A 2015 study in Bass Strait acoustically tagged three shark species and analyzed Commonwealth fisheries logbook data from 2012-2015 to quantify seismic survey impacts. Only 35% of gummy sharks and 30% of swell sharks were detected two days post-release, while tiger flathead showed altered swimming speeds and diel patterns. Catch rates changed for nine of fifteen modeled species in the six months following the seismic operations.
Use Cases
- Modeling changes in commercial catch rates based on logbook data for 15 species and two gear types.
- Analyzing fish movement patterns and swimming speeds before, during, and after seismic operations.
- Comparing behavioral responses between an experimental zone and a control zone using acoustic tagging data.
Strengths
- Combines field-based acoustic tagging data with desktop analysis of multi-year (Jan 2012 – Oct 2015) commercial fisheries logbook data.
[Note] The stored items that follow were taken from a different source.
/-- O9. Capture FIFOs (R74): a read of TB_CAPn_RAW pops the FIFO head and returns its raw value, after which reads of TB_CAPn_TIME are
that entry's TIME128; a read from an empty FIFO returns zero and sets EMPTY; a capture joins the FIFO of the unit that watches its
source, and at a full FIFO is discarded and counted in OVF, which saturates. -/
def Obligations.CaptureFifos : Prop :=
  ∀ (s : State) (rq : Requester) (m : Nat) (f : Fin 8) (src : BitVec 7) (rising : Bool) (eighth : Fin 8) (c : Cap) (q : List Cap),
    let only := m < 8 ∧ ∀ k, k < 8 → s.capTakes k src.toNat rising = decide (k = m)
    (s.checkRead rq (Key.tbCapRaw f.val) = .ok → tget [] s.capFifo f.val = c :: q →
      ∃ u, exec (.capturePop rq f) s = .next u ∧ u.reply = .value c.raw ∧ tget [] u.capFifo f.val = q ∧
        (∀ k, k ≠ f.val → tget [] u.capFifo k = tget [] s.capFifo k) ∧ u.od = s.od ∧
        ∀ slot v, u.liveValue slot .tbCapTime [0, f.val] v = t128Sec c.time ∧ u.liveValue slot .tbCapTime [1, f.val] v = t128Ns c.time) ∧
    (s.checkRead rq (Key.tbCapRaw f.val) = .ok → tget [] s.capFifo f.val = [] →
      exec (.capturePop rq f) s = .next ((s.setFlag (Key.tbCapStat f.val) 31 true).answer (.value 0))) ∧
    (only → (tget [] s.capFifo m).length < 4 →
      exec (.captureEdge src rising eighth) s =
        .next { s with capFifo := tput s.capFifo m (tget [] s.capFifo m ++ [s.edgeCap src.toNat eighth]) }) ∧
    (only → 4 ≤ (tget [] s.capFifo m).length → ∃ u, exec (.captureEdge src rising eighth) s = .next u ∧ u.capFifo = s.capFifo ∧
      u.fld (Key.tbCapStat m) 15 0 = min (s.fld (Key.tbCapStat m) 15 0 + 1) 65535) ∧
    ((∀ k, k < 8 → s.capTakes k src.toNat rising = false) → exec (.captureEdge src rising eighth) s = .next s) ∧
    (s.edgeCap src.toNat eighth).raw = s.raw ∧ (src.toNat ≠ 127 → s.offset < timeMod → (s.edgeCap src.toNat eighth).time = s.now)

/-- O10. Trigger units (R61 to R63, R68, R69, R72): a change of owner defaults the unit's class K objects; EN of a unit with an owner and a
period starts it: a periodic one at the first cycle at least 64 FCLK cycles ahead, a ONESHOT one at cycle 0, or it is MISSED; a
disabled unit's occurrences end; START and PERIOD are written with EN clear, and refused BUSY with EN set; a due row fires; a trailing edge
ends the occurrence whose width has passed. -/
def Obligations.TriggerUnits : Prop :=
  ∀ (s : State) (rq : Requester) (u : Fin 64) (row : Fin 16) (v : U64),
    let w := setBit v 0 true
    let b := (s.setEnt (Key.ttCfg u.val) w).status .ok
    let starts := s.checkWrite rq (Key.ttCfg u.val) w = .ok ∧ s.flag (Key.ttCfg u.val) 0 = false ∧ s.entN (Key.ttOwner u.val) < 8 ∧
      s.ttPeriod u.val ≠ 0
    (s.checkWrite rq (Key.ttOwner u.val) v = .ok → v ≠ s.ent (Key.ttOwner u.val) →
      exec (.ttOwnerWrite rq u v) s = .next (((s.ttDefaultK u).setEnt (Key.ttOwner u.val) v).status .ok)) ∧
    (starts → exec (.ttEnable rq u v) s = .next (b.ttStartUnit u)) ∧
    (b.flag (Key.ttCfg u.val) 1 = false →
      b.ttStartUnit u = b.setTrg u.val ⟨b.firstCycle (b.ttBase u.val) (b.ttPeriod u.val) (s.raw.toNat + 32), []⟩) ∧
    (b.flag (Key.ttCfg u.val) 1 = true → s.raw.toNat + 32 ≤ b.tickOf (b.ttBase u.val) → b.ttStartUnit u = b.setTrg u.val ⟨0, []⟩) ∧
    (b.flag (Key.ttCfg u.val) 1 = true → b.tickOf (b.ttBase u.val) < s.raw.toNat + 32 →
      b.ttStartUnit u = (b.setFlag (Key.ttStat u.val) 0 true).setFlag (Key.ttCfg u.val) 0 false) ∧
    (s.checkWrite rq (Key.ttCfg u.val) (setBit v 0 false) = .ok →
      exec (.ttDisable rq u v) s = .next (((s.setEnt (Key.ttCfg u.val) (setBit v 0 false)).status .ok).setLv (.trig u)
        { s.lv (.trig u) with occ := [] })) ∧
    (s.checkWrite rq (Key.ttStart u.val 0) v = .ok → s.flag (Key.ttCfg u.val) 0 = false →
      exec (.ttTimingWrite rq u 0 v) s = .next ((s.setEnt (Key.ttStart u.val 0) v).status .ok)) ∧
    (s.checkWrite rq (Key.ttStart u.val 1) v = .ok → s.flag (Key.ttCfg u.val) 0 = false →
      exec (.ttTimingWrite rq u 1 v) s = .next ((s.setEnt (Key.ttStart u.val 1) v).status .ok)) ∧
    (s.checkWrite rq (Key.ttPeriod u.val) v = .ok → s.flag (Key.ttCfg u.val) 0 = false →
      (∀ c r, c < 2 → r < 16 → s.trigRowOk u.val v.toNat (s.rowOf (.trig u) c r) = true) →
      exec (.ttTimingWrite rq u 2 v) s = .next ((s.setEnt (Key.ttPeriod u.val) v).status .ok)) ∧
    (∀ k, s.checkWrite rq (ttTimingKey u k) v = .ok → s.flag (Key.ttCfg u.val) 0 = true →
      exec (.ttTimingWrite rq u k v) s = .next (s.status .busy)) ∧
    (∀ t, (s.ttReady u row.val).ttDue u row.val = some t → t ≤ (s.ttReady u row.val).now →
      exec (.triggerFire u row) s =
        .next (((s.ttReady u row.val).ttFire u row.val ((s.ttReady u row.val).ttCycle u row.val) t).oneshotEnd u)) ∧
    (exec (.triggerTrailingEdge u row) s = .next ((s.endOcc (.trig u) (fun o => o.row == row.val && s.occOver o)).oneshotEnd u))

/-- O11. Scalar register operations and immediates (R169, tables Scalar register operations and Major opcodes): the result goes to rd and
the instruction retires. ADDI, SLTI and SLTIU sign-extend IMM, ANDI, ORI and XORI zero-extend it, a shift takes IMM[5:0], LUI writes
IMM × 65,536. -/
def Obligations.ScalarResults : Prop :=
  ∀ (s : State) (t : Fin 512) (rd ra rb : Reg) (imm : BitVec 16),
    let x := s.tl t
    let a := x.rs ra
    let b := x.rs rb
    let done := fun (v : U64) => (Host.Outcome.next (retire s t (x.wr rd v)) : Out)
    (s.tileReady t [rd, ra, rb] →
      exec (.add t rd ra rb) s = done (a + b) ∧
      exec (.sub t rd ra rb) s = done (a - b) ∧
      exec (.andR t rd ra rb) s = done (a &&& b) ∧
      exec (.orR t rd ra rb) s = done (a ||| b) ∧
      exec (.xorR t rd ra rb) s = done (a ^^^ b) ∧
      exec (.sll t rd ra rb) s = done (a <<< (b.toNat % 64)) ∧
      exec (.srl t rd ra rb) s = done (a >>> (b.toNat % 64)) ∧
      exec (.sra t rd ra rb) s = done (a.sshiftRight (b.toNat % 64)) ∧
      exec (.slt t rd ra rb) s = done (if BitVec.slt a b then 1 else 0) ∧
      exec (.sltu t rd ra rb) s = done (if BitVec.ult a b then 1 else 0) ∧
      exec (.mul t rd ra rb) s = done (a * b) ∧
      exec (.mulh t rd ra rb) s = done ((a.signExtend 128 * b.signExtend 128).extractLsb' 64 64) ∧
      exec (.min t rd ra rb) s = done (if BitVec.slt a b then a else b) ∧
      exec (.max t rd ra rb) s = done (if BitVec.slt a b then b else a)) ∧
    (s.tileReady t [rd, ra] →
      exec (.addi t rd ra imm) s = done (a + imm.signExtend 64) ∧
      exec (.andi t rd ra imm) s = done (a &&& imm.zeroExtend 64) ∧
      exec (.ori t rd ra imm) s = done (a ||| imm.zeroExtend 64) ∧
      exec (.xori t rd ra imm) s = done (a ^^^ imm.zeroExtend 64) ∧
      (imm.toNat / 64 = 0 → exec (.slli t rd ra imm) s = done (a <<< (imm.toNat % 64))) ∧
      (imm.toNat / 64 = 1 → exec (.srli t rd ra imm) s = done (a >>> (imm.toNat % 64))) ∧
      (imm.toNat / 64 = 2 → exec (.srai t rd ra imm) s = done (a.sshiftRight (imm.toNat % 64))) ∧
      (ra = 0 → exec (.lui t rd ra imm) s = done (BitVec.ofNat 64 (imm.toNat * 65536))) ∧
      exec (.slti t rd ra imm) s = done (if BitVec.slt a (imm.signExtend 64) then 1 else 0) ∧
      exec (.sltiu t rd ra imm) s = done (if BitVec.ult a (imm.signExtend 64) then 1 else 0))

/-- O12. Retiring an instruction (R150, R151): the scalar registers, the vector registers and the status of the tile are those of
the instruction's result, no other tile changes, memory does not change, and no entry but the count of retired instructions does. -/
def Obligations.RetireFrame : Prop :=
  ∀ (s : State) (t : Nat) (x : Tile),
    ((retire s t x).tl t).s = x.s ∧ ((retire s t x).tl t).v = x.v ∧ ((retire s t x).tl t).status = x.status ∧
    ((retire s t x).tl t).sat = x.sat ∧ ((retire s t x).tl t).vl = x.vl ∧ ((retire s t x).tl t).vtype = x.vtype ∧
    (∀ t', t' ≠ t → (retire s t x).tl t' = s.tl t') ∧
    (∀ a, (retire s t x).byte a = s.byte a) ∧
    (∀ k, k ≠ Key.pxRetired t → (retire s t x).ent k = s.ent k) ∧
    (x.lpen = false → ((retire s t x).tl t).pc = x.pc + 4)

/-- O13. Register s0 reads as zero and takes no value (Psimir scalar registers). -/
def Obligations.RegisterZero : Prop :=
  ∀ (x : Tile) (v : U64) (r r' : Reg), x.rs 0 = 0 ∧ x.wr 0 v = x ∧ (r ≠ 0 → (x.wr r v).rs r = v) ∧ (r' ≠ r → (x.wr r v).rs r' = x.rs r')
- Examines impacts on 15 distinct fish species and two gear types (Danish seine, gillnet).
- Provides specific detection rates for tagged species (35% gummy sharks, 30% swell sharks).
Limitations
- Behavioral data were limited as many sharks left the acoustic receiver array before the seismic survey commenced.
- Column-level documentation is absent; field semantics must be inferred after download.
- Row count is unknown, which may limit suitability assessment.
Provenance
- Source
- Australian Ocean Data Network
- Collection Method
- Field-based acoustic tagging and desktop analysis of Commonwealth fisheries logbook data.
- Time Range
- Acoustic tagging study in April 2015; logbook data from Jan 2012 – Oct 2015.
- Freshness
- Last updated 2026-04-16 15:28:08.500216; freshness should be verified.
- Geography
- Gippsland Basin, Bass Strait, Australia.